-- ==== Sys2Proof/Machine/Step.lean ====
section
/-! DEFINITION. One step of the machine, and the placing of one instruction where the next step takes it. -/

namespace Sys2Proof.Machine

/-- One step: the first scheduled move is taken (rules R6, R7); where none is scheduled the engine goes on by itself, and in
IDLE the block waits. -/
def step (s : State) : Host.Outcome State Fault Refusal :=
  match s.sched with
  | [] => engineAlone s
  | m :: ms => moveStep m { s with sched := ms }

/-- The state in which the very next step runs the instruction of a word of the opcode table (log entry 6): a command stands
in the operand registers with its START scheduled, a response stands in RXBUF with the CHECK of its query scheduled. A
word that is no instruction is started as the opcode in its byte 3, and so ends in BadOpcode or by the command that CMD
selects. -/
def State.withFetchWord (s : State) (nbits w : Nat) : State :=
  match decodeTableWord nbits w with
  | some i => placeInstr i s
  | none => placeOpcode ((layoutWord nbits w).getD 3 0) s

end Sys2Proof.Machine
end

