/-- Rule R10's table for writes: the number selects the register, with every value that can be presented to it; a number that
the table does not have, and a value too wide for an 8-bit register, for TMO or for CTRL, is no write. That the last is no
write at all is the model's reading of rules R12 and R15 and of D4 (log entry 12). -/
def Obligations.RegisterNumbersSelectTheirWrites : Prop :=
  (∀ v : Nat, v < 256 →
    Write.ofNumber 0 v = some (.cmd (BitVec.ofNat 8 v)) ∧ Write.ofNumber 1 v = some (.nid (BitVec.ofNat 8 v)) ∧
    Write.ofNumber 2 v = some (.npos (BitVec.ofNat 8 v)) ∧
    ∀ i : Nat, i < 256 → Write.ofNumber (256 + i) v = some (.id (BitVec.ofNat 8 i) (BitVec.ofNat 8 v))) ∧
  (∀ v : Nat, Write.ofNumber 3 v = some (.dur v) ∧
    ∀ i : Nat, i < 256 → Write.ofNumber (512 + i) v = some (.pos (BitVec.ofNat 8 i) v)) ∧
  (∀ v : Nat, v < 2 ^ 32 → Write.ofNumber 4 v = some (.tmo (BitVec.ofNat 32 v))) ∧
  (Write.ofNumber 5 0 = some (.ctrl false) ∧ Write.ofNumber 5 1 = some (.ctrl true)) ∧
  (∀ v : Nat, Write.ofNumber 6 v = some (.readOnly .status) ∧ Write.ofNumber 7 v = some (.readOnly .err) ∧
    Write.ofNumber 8 v = some (.readOnly .esub) ∧ Write.ofNumber 9 v = some (.readOnly .rkind) ∧
    Write.ofNumber 10 v = some (.readOnly .vbat) ∧ Write.ofNumber 11 v = some (.readOnly .rcnt) ∧
    ∀ i : Nat, i < 256 → Write.ofNumber (768 + i) v = some (.readOnly (.rpos (BitVec.ofNat 8 i)))) ∧
  (∀ no v : Nat, 12 ≤ no ∧ no < 256 ∨ 1024 ≤ no → Write.ofNumber no v = none) ∧
  (∀ no v : Nat, no ≤ 2 ∨ 256 ≤ no ∧ no < 512 → 256 ≤ v → Write.ofNumber no v = none) ∧
  (∀ v : Nat, 2 ^ 32 ≤ v → Write.ofNumber 4 v = none) ∧ ∀ v : Nat, 2 ≤ v → Write.ofNumber 5 v = none

/-- Rules R34, D25: the operand registers belong to the host. A step that is no host write and no reset leaves them all. -/
def Obligations.EngineNeverWritesOperands : Prop :=
  ∀ s t : State, (∀ w ms, s.sched ≠ .write w :: ms) → (∀ ms, s.sched ≠ .reset :: ms) → step s = .next t →
    SameOperands s t

/-- Rules R130, R131, R132: a reset puts the registers at their reset values with no error recorded, whatever was in
progress, and leaves the inbound buffer. The model's choice is reset as an event (log entry 7), and that TXBUF, whose
contents rule R35 leaves unspecified, is all zeros after it (log entries 3 and 7), which `SameLatches State.reset` includes. -/
def Obligations.ResetEventKeepsTheInboundBuffer : Prop :=
  ∀ (s : State) (ms : List Move), s.sched = .reset :: ms →
    ∃ t, step s = .next t ∧ t.rxq = s.rxq ∧ t.sched = ms ∧ t.busy = false ∧ t.done = false ∧ t.err = 0 ∧ t.esub = 0 ∧
      NoResult t ∧ t.ph = .idle ∧ SameOperands State.reset t ∧ SameLatches State.reset t

/-! ### Frames: encoding and decoding -/

/-- Rule R69: a 16-bit value is split low byte and high byte, joined as `lo + 256*hi`, and each undoes the other. -/
def Obligations.HalvesSplitLittleEndian : Prop :=
  (∀ v : Half, (lo8 v).toNat = v.toNat % 256 ∧ (hi8 v).toNat = v.toNat / 256 ∧ le16 (lo8 v) (hi8 v) = v) ∧
    ∀ lo hi : Byte, (le16 lo hi).toNat = lo.toNat + 256 * hi.toNat

/-- The byte-exact examples S1 to S5 of `95_test_vectors.md` decode to the instruction they stand for. -/
def Obligations.SourceFramesDecode : Prop :=
  decode .command [0x55, 0x55, 0x08, 0x03, 0x01, 0xE8, 0x03, 0x05, 0xF4, 0x01] = .ok (.move [5] [500] 1000, []) ∧
  decode .command [0x55, 0x55, 0x02, 0x0F] = .ok (.batq, []) ∧
  decode .command [0x55, 0x55, 0x06, 0x14, 0x03, 0x01, 0x02, 0x03] = .ok (.unload [1, 2, 3], []) ∧
  decode .command [0x55, 0x55, 0x05, 0x15, 0x02, 0x01, 0x02] = .ok (.posq [1, 2], []) ∧
  decode (.response 0x0F 0) [0x55, 0x55, 0x04, 0x0F, 0xD0, 0x07] = .ok (.batr 4 2000, []) ∧
  decode (.response 0x15 2) [0x55, 0x55, 0x0B, 0x15, 0x02, 0x01, 0xE8, 0x03, 0x02, 0xF4, 0x01] =
    .ok (.posr 0x0B 2 [⟨1, 1000⟩, ⟨2, 500⟩], [])

/-- Every well-formed instruction, with every operand at every value, is what its frame decodes to, whatever bytes follow the
frame: no bit of a frame is dropped (rules R63 to R68, R88). -/
def Obligations.DecodeUndoesEncode : Prop :=
  ∀ (i : Instr) (rest : List Byte), i.wf = true → decode i.key (encode i ++ rest) = .ok (i, rest)

/-- Rule R88 and the strict reverse parser: it reads back every accepted command, a command's length byte is its frame's
length less 2, and every frame it accepts is the frame of the well-formed command it answers. -/
def Obligations.ReverseParserIsExact : Prop :=
  (∀ i : Instr, i.wf = true → i.key = .command →
    parseCommand (encode i) = .ok i ∧ i.lengthByte.toNat + 2 = (encode i).length) ∧
  ∀ (f : List Byte) (i : Instr), parseCommand f = .ok i → i.wf = true ∧ i.key = .command ∧ encode i = f

/-- Rules R73, R74: a response that decodes is, byte for byte, the frame of its instruction followed by the bytes after it;
its opcode is the request's and its number of groups the request's count; its length byte may be anything. -/
def Obligations.ResponseDecodesToItsOwnBytes : Prop :=
  ∀ (echo : Byte) (n : Nat) (f rest : List Byte) (i : Instr), decode (.response echo n) f = .ok (i, rest) →
    f = encode i ++ rest ∧ i.opcode = echo ∧ i.row.isCommand = false ∧
      (echo = 0x15 → i.count = n ∧ f.length = 3 * n + 5 + rest.length) ∧
      (echo = 0x0F → f.length = 6 + rest.length)

/-- Rule R77: what decodes in a direction is of the kind of its row, and within one direction no frame is of two kinds. -/
def Obligations.OpcodeTableRowsAgree : Prop :=
  (∀ (key : Key) (f rest : List Byte) (i : Instr), decode key f = .ok (i, rest) →
    i.row.fits f = true ∧ (i.row.isCommand = true ↔ key = .command)) ∧
  ∀ (i j : Instr) (f : List Byte), i.row.fits f = true → j.row.fits f = true → i.row.isCommand = j.row.isCommand →
    i.row = j.row

/-! ### The four commands -/

/-- Rules R63, R81: MOVE. With as many positions as ids and at most 83 of them the command starts, and TXBUF holds the
layout of rule R63 byte by byte; different counts are LengthMismatch, tested first; equal counts over 83 are CountRange. -/
def Obligations.MoveEncodesItsFrame : Prop :=
  ∀ (ids : List Byte) (ps : List Half) (d : Half) (s : State), s.busy = false →
    (∀ (h : ids.length = ps.length), ids.length ≤ 83 →
      ∃ t, exec (.move ids ps d) s = .next t ∧ Started 0x03 (BitVec.ofNat 8 ids.length) s t ∧ t.ph = .send ∧
        t.exp = 0 ∧ t.txlen.toNat = 3 * ids.length + 7 ∧ t.txFrame.length = 3 * ids.length + 7 ∧
        t.txFrame.take 7 = [0x55, 0x55, BitVec.ofNat 8 (3 * ids.length + 5), 0x03, BitVec.ofNat 8 ids.length,
          lo8 d, hi8 d] ∧
        ∀ (k : Nat) (hk : k < ids.length), t.txFrame[7 + 3 * k]? = some ids[k] ∧
          t.txFrame[8 + 3 * k]? = some (lo8 (ps[k]'(h ▸ hk))) ∧ t.txFrame[9 + 3 * k]? = some (hi8 (ps[k]'(h ▸ hk)))) ∧
    (ids.length ≠ ps.length →
      ∃ t, exec (.move ids ps d) s = .next t ∧ EndedWith 1 2 s t ∧ SameStreams s t ∧ t.txbuf = s.txbuf ∧
        t.txlen = s.txlen ∧ t.exp = s.exp) ∧
    (ids.length = ps.length → 83 < ids.length →
      ∃ t, exec (.move ids ps d) s = .next t ∧ EndedWith 1 3 s t ∧ SameStreams s t ∧ t.txbuf = s.txbuf ∧
        t.txlen = s.txlen ∧ t.exp = s.exp)
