-- ==== Sys2Proof/Laws/Ops.lean ====
section
/-! SUPPORT. One lemma per shared operation that says everything it can do: the transport primitives, TXBUF, RPOS, the
operand registers, START, raising, and each engine phase. Proofs cite these and do not unfold the operations. -/

namespace Sys2Proof.Machine

/-! ### Arrays -/

theorem rposOf_getElem (l : List Half) (i : Nat) (h : i < 256) : (rposOf l)[i] = l.getD i 0 := by
  simp [rposOf]

@[simp] theorem rposOf_nil_getElem (i : Nat) (h : i < 256) : (rposOf [])[i] = 0 := by
  simp [rposOf]

theorem loadFrame_getElem (f : List Byte) (buf : Vector Byte 257) (i : Nat) (h : i < 257) :
    (loadFrame f buf)[i] = f.getD i buf[i] := by
  simp [loadFrame]

/-- What has been loaded is what is read back (rule R27). -/
theorem loadFrame_take {f : List Byte} (buf : Vector Byte 257) (h : f.length ≤ 257) :
    (loadFrame f buf).toList.take f.length = f := by
  apply List.ext_getElem
  · simp [h]
  · intro i h1 h2
    have hi : i < 257 := by omega
    have := loadFrame_getElem f buf i hi
    simp [List.getD_eq_getElem?_getD, h2] at this
    simpa using this

theorem accept_txFrame {f : List Byte} (e : Nat) (s : State) (h : f.length ≤ 257) : (s.accept f e).txFrame = f := by
  have : f.length % 512 = f.length := Nat.mod_eq_of_lt (by omega)
  simp [State.txFrame, this, loadFrame_take _ h]

theorem idList_length (s : State) (n : Byte) : (s.idList n.toNat).length = n.toNat := by
  have := n.isLt
  simp [State.idList]; omega

theorem posList_length (s : State) (n : Byte) : (s.posList n.toNat).length = n.toNat := by
  have := n.isLt
  simp [State.posList]; omega

theorem idList_getElem {s : State} {n i : Nat} (h : i < (s.idList n).length) :
    (s.idList n)[i] = s.ids[i]'(by simp [State.idList] at h; omega) := by
  simp [State.idList]

theorem posList_getElem {s : State} {n i : Nat} (h : i < (s.posList n).length) :
    (s.posList n)[i] = s.poss[i]'(by simp [State.posList] at h; omega) := by
  simp [State.posList]

/-! ### The transport primitives -/

theorem txWrite_cases (b : List Byte) (o : TxOutcome) (s : State) :
    txWrite b o s = (true, { s with txlog := s.txlog ++ b }) ∨
      ∃ k, txWrite b o s = (false, { s with txlog := s.txlog ++ b.take k }) := by
  cases o with
  | ok => exact .inl rfl
  | fail k => exact .inr ⟨k, rfl⟩

/-- Everything an `RxRead(n)` can do (rule R48): all `n` bytes, fewer than `n`, or a failure that loses some. -/
theorem rxRead_cases {n : Nat} (o : RxOutcome) (s : State) (hn : 1 ≤ n) :
    (n ≤ s.rxq.length ∧ rxRead n o s = (.ok (s.rxq.take n), { s with rxq := s.rxq.drop n })) ∨
      (∃ k, k < n ∧ k ≤ s.rxq.length ∧ rxRead n o s = (.short (s.rxq.take k), { s with rxq := s.rxq.drop k })) ∨
      ∃ k, rxRead n o s = (.fail, { s with rxq := s.rxq.drop k }) := by
  cases o with
  | ok =>
    by_cases h : n ≤ s.rxq.length
    · exact .inl ⟨h, by simp [rxRead, h]⟩
    · exact .inr (.inl ⟨s.rxq.length, by omega, le_refl _, by simp [rxRead, h]⟩)
  | short k =>
    refine .inr (.inl ⟨min (min k (n - 1)) s.rxq.length, by omega, Nat.min_le_right _ _, ?_⟩)
    simp only [rxRead]
    rcases le_total (min k (n - 1)) s.rxq.length with h | h
    · rw [Nat.min_eq_left h]
    · rw [Nat.min_eq_right h, List.take_of_length_le h, List.drop_of_length_le h]; simp
  | fail k => exact .inr (.inr ⟨k, rfl⟩)

/-! ### START -/

/-- Everything a START can do (rule R91): nothing while BUSY = 1, else an error or an accepted command. -/
theorem startWith_cases (op n : Byte) (enc : Except Cause (List Byte × Nat)) (s : State) :
    (s.busy = true ∧ startWith op n enc s = s) ∨
      (s.busy = false ∧ ∃ c, enc = .error c ∧ startWith op n enc s = raise c (s.startClear op n)) ∨
      (s.busy = false ∧ ∃ f e, enc = .ok (f, e) ∧ startWith op n enc s = (s.startClear op n).accept f e) := by
  cases hb : s.busy with
  | true => exact .inl ⟨rfl, by simp [startWith, hb]⟩
  | false => cases enc with
    | error c => exact .inr (.inl ⟨rfl, c, rfl, by simp [startWith, hb]⟩)
    | ok fe => exact .inr (.inr ⟨rfl, fe.1, fe.2, rfl, by simp [startWith, hb]⟩)

theorem encodeMove_ok {ids : List Byte} {ps : List Half} (d : Half) (h : ids.length = ps.length) (hn : ids.length ≤ 83) :
    encodeMove ids ps d = .ok (encode (.move ids ps d), 0) := by
  have : ¬ps.length > Config.moveMax := by simp only [Config.moveMax]; omega
  simp [encodeMove, h, this]

theorem encodeUnload_ok {ids : List Byte} (hn : ids.length ≤ 252) :
    encodeUnload ids = .ok (encode (.unload ids), 0) := by
  simp [encodeUnload, Config.listMax, hn]

theorem encodePosq_ok {ids : List Byte} (hn : ids.length ≤ 252) :
    encodePosq ids = .ok (encode (.posq ids), 3 * ids.length + 5) := by
  simp [encodePosq, Config.listMax, hn]

theorem encodeMove_mismatch {ids : List Byte} {ps : List Half} (d : Half) (h : ids.length ≠ ps.length) :
    encodeMove ids ps d = .error .lengthMismatch := by
  rw [encodeMove, if_pos h]
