/-! #### A level above EXP in POLL (rule R136) -/

/-- A run takes its first engine step after the bytes that arrive before it, and then the rest. -/
theorem engineRun_cons {b : List Byte} {d : Draw} {s t : State} (rest : List (List Byte × Draw))
    (h : engineStep d (s.arrive b) = .next t) : engineRun ((b, d) :: rest) s = engineRun rest t := by
  rw [engineRun, h]

/-- Arrivals only raise the level, so no later sample equals EXP: every one but the last counts PCNT on, and the last finds
PCNT = TMO. The bytes that arrived meanwhile stand at the tail of RXQ. -/
theorem engineRun_poll_above {s : State} {l : List (List Byte × Draw)} (hp : s.ph = .poll)
    (hlevel : s.exp.toNat < s.rxq.length) (hc : s.pcnt.toNat ≤ s.tmo.toNat)
    (hl : l.length = s.tmo.toNat - s.pcnt.toNat + 1) :
    engineRun l s = .next (raise .pollExpired { s.arrive (l.map Prod.fst).flatten with pcnt := s.tmo }) := by
  induction l generalizing s with
  | nil => simp at hl
  | cons bd rest ih =>
    obtain ⟨b, d⟩ := bd
    have hph : (s.arrive b).ph = .poll := hp
    have habove : s.exp.toNat < (s.arrive b).rxq.length := by
      rw [State.arrive_rxq, List.length_append]
      omega
    rw [List.length_cons] at hl
    by_cases hend : s.pcnt = s.tmo
    · have hstep : engineStep d (s.arrive b) = .next (raise .pollExpired (s.arrive b)) := by
        rw [engineStep_poll d hph, enginePoll_expired habove.ne' hend]
      have hrest : rest = [] := List.eq_nil_of_length_eq_zero (by rw [hend] at hl; omega)
      rw [engineRun_cons rest hstep, hrest, ← hend]
      simp [engineRun, State.arrive]
    · have hstep : engineStep d (s.arrive b) = .next { s.arrive b with pcnt := s.pcnt + 1 } := by
        rw [engineStep_poll d hph, enginePoll_again habove.ne' hend, State.arrive_pcnt]
      have hlt : s.pcnt.toNat < s.tmo.toNat := lt_of_le_of_ne hc (mt BitVec.eq_of_toNat_eq hend)
      have hcount := pcnt_add_one hlt
      have hleft : rest.length = s.tmo.toNat - (s.pcnt + 1).toNat + 1 := by omega
      rw [engineRun_cons rest hstep,
        ih (s := { s.arrive b with pcnt := s.pcnt + 1 }) hph habove (hcount.trans_le hlt) hleft]
      simp [State.arrive]

/-- Settles O41: the run ends in the raise of `engineRun_poll_above`, whose state differs from `s` in RXQ and PCNT only. -/
theorem levelAboveExpectedTimesOut : Obligations.LevelAboveExpectedTimesOut := by
  intro s l hp hlevel hc hl
  refine ⟨_, engineRun_poll_above hp hlevel hc hl, ?_, rfl, rfl⟩
  exact { raise_ended .pollExpired _ with
    operands := ⟨rfl, rfl, rfl, rfl, rfl, rfl, rfl⟩
    inputs := ⟨rfl, rfl⟩ }

/-! #### Waiting in IDLE, and reset as an event (rules R130 to R132) -/

/-- Settles O2: neither the engine alone nor a scheduled engine step has anything to do in IDLE. -/
theorem idleBlockWaits : Obligations.IdleBlockWaits := by
  refine fun s hp => ⟨fun hs => ?_, fun d ms hs => ?_⟩
  · exact (step_nil hs).trans (if_pos hp)
  · exact (step_cons hs).trans (engineStep_idle d hp)

theorem resetBlock_noResult (s : State) : NoResult s.resetBlock :=
  ⟨rfl, rfl, rfl, fun _ hi => Vector.getElem_replicate hi⟩

/-- Settles O8: what `resetBlock` does not take from the reset state is RXQ and the model's own fields. -/
theorem resetEventKeepsTheInboundBuffer : Obligations.ResetEventKeepsTheInboundBuffer := by
  intro s ms hs
  refine ⟨_, step_cons hs, rfl, rfl, rfl, rfl, rfl, rfl, resetBlock_noResult _, rfl, ?_, ?_⟩
  · exact ⟨rfl, rfl, rfl, rfl, rfl, rfl, rfl⟩
  · exact ⟨rfl, rfl, rfl, rfl, rfl, rfl, rfl⟩

end Sys2Proof.Machine
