-- ==== Sys2Proof/Machine/Beam.lean ====
section
/-!
DEFINITION. What happens in the beam-timing units without a command: BDS and BDE edges, the lock states (R312, R313),
facet identity (R307), trims (R308), delay-line calibration (R304, R305), laser power (R309) and the interlock (R311).
-/

namespace Sys2Proof.Machine

/-- A cause of a station with the facet label as its detail (R318). -/
def beamRaise (s : State) (k : Fin 6) (i : Nat) : State := raise s (0x60 + 8 * k.1 + i) s.btu[k].facet

/-! ## BDS_EDGE (R295, R304, R307, R312, R313) -/

/-- The facet period [ps] that the measured speed of M{s} gives; none at rest. -/
def expectedPeriod (s : State) (k : Fin 6) : Nat :=
  let d := s.mot.ch[k.1].speed * stFacets (stationBody s k.1)
  if d = 0 then 0 else 6000000000000000 / d

/-- Two BDS edges spaced within ±2 % of the expected period. -/
def periodFits (s : State) (k : Fin 6) (period : Nat) : Bool :=
  let p := expectedPeriod s k
  p != 0 && decide (50 * (period - p + (p - period)) ≤ p)

/-- The phase error (R313): the counter minus the nearest grid value, −128 to +127. -/
def phaseError (count grid : Nat) : Int := signedOf 8 (fieldInt 8 ((count : Int) - grid))

/-- A facet begins: its label and the facet count advance. -/
def Station.nextFacet (x : Station) : Station :=
  { x with facet := (x.facet + 1) % Nat.max 1 x.facets, facetCount := x.facetCount + 1 }

/-- The grid reference moves toward REG_OFFSET by at most PHASE_SLEW (R313). -/
def slewGrid (b : List Byte) (x : Station) : Station :=
  let d := clampI (-(stSlew b : Int)) (stSlew b) ((x.regOffset : Int) - x.gridRef)
  { x with gridRef := ((x.gridRef : Int) + d).toNat }

/-- The pending tap tables take effect at a BDS (R304); those completed in the same cycle wait for the following one. -/
def Station.newTaps (x : Station) (now : Nat) : Station :=
  if x.pendingSince < now then { x with taps := x.tapsPending.getD x.taps, tapsPending := none } else x

/-- The measured period and phase of a real BDS edge. -/
def Station.edge (x : Station) (now count period : Nat) : Station :=
  { x.newTaps now with
    periods := (period :: x.periods).take 16, phaseErr := phaseError count x.gridRef, missRun := 0
    bdsAt := some now, bdeAt := none, edgeAt := some now }

/-- The facets in a row within 2 counts, and in a row beyond 8. -/
def Station.runs (x : Station) : Station :=
  { x with goodRun := if x.phaseErr.natAbs ≤ 2 then x.goodRun + 1 else 0
           badRun := if 8 < x.phaseErr.natAbs then x.badRun + 1 else 0 }

/-- LOCKED (R312): the Pour is blanked no more, from the next TOF on after a loss, and a calibration that is due starts. -/
def enterLocked (s : State) (k : Fin 6) : State :=
  let g := facetGrid s k
  let s := s.modBtu k fun x => { x with
    lock := .locked, goodRun := 0, badRun := 0, blanked := false, resumeAt := if x.blanked then g else x.resumeAt }
  if s.btu[k].calDue && !s.btu[k].calRunning then startCalibration s k else s

/-- LOCKED is lost (R312). -/
def loseLock (s : State) (k : Fin 6) : State :=
  let s := s.modBtu k fun x => { x with lock := .pullIn, goodRun := 0, badRun := 0, blanked := true }
  spoilStation (beamRaise s k 3) k.1 .beamPhase

/-- The phase law's lock states after an edge. -/
def phaseLock (s : State) (k : Fin 6) : State :=
  let x := s.btu[k]
  match x.lock with
  | .pullIn | .slew => if 64 ≤ x.goodRun then enterLocked s k else s
  | .locked => if 4 ≤ x.badRun then loseLock s k else s
  | _ => s

/-- IDENT begins (R307, R308): trims are 0. -/
def enterIdent (s : State) (k : Fin 6) : State :=
  s.modBtu k fun x => { x with
    lock := .ident, sigOk := false, identScans := [], identRounds := 0, goodRun := 0, badRun := 0
    trims := Vector.replicate 12 0, scans := Vector.replicate 12 [] }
= = = = = = =
— Directions for this task —
Return exactly, and only, the lines above starting at the line that contains "let g := facetGrid s k" and ending at the line that contains "lost (R312). -/".

— Solution to this problem —
  let g := facetGrid s k
  let s := s.modBtu k fun x => { x with
    lock := .locked, goodRun := 0, badRun := 0, blanked := false, resumeAt := if x.blanked then g else x.resumeAt }
  if s.btu[k].calDue && !s.btu[k].calRunning then startCalibration s k else s

/-- LOCKED is lost (R312). -/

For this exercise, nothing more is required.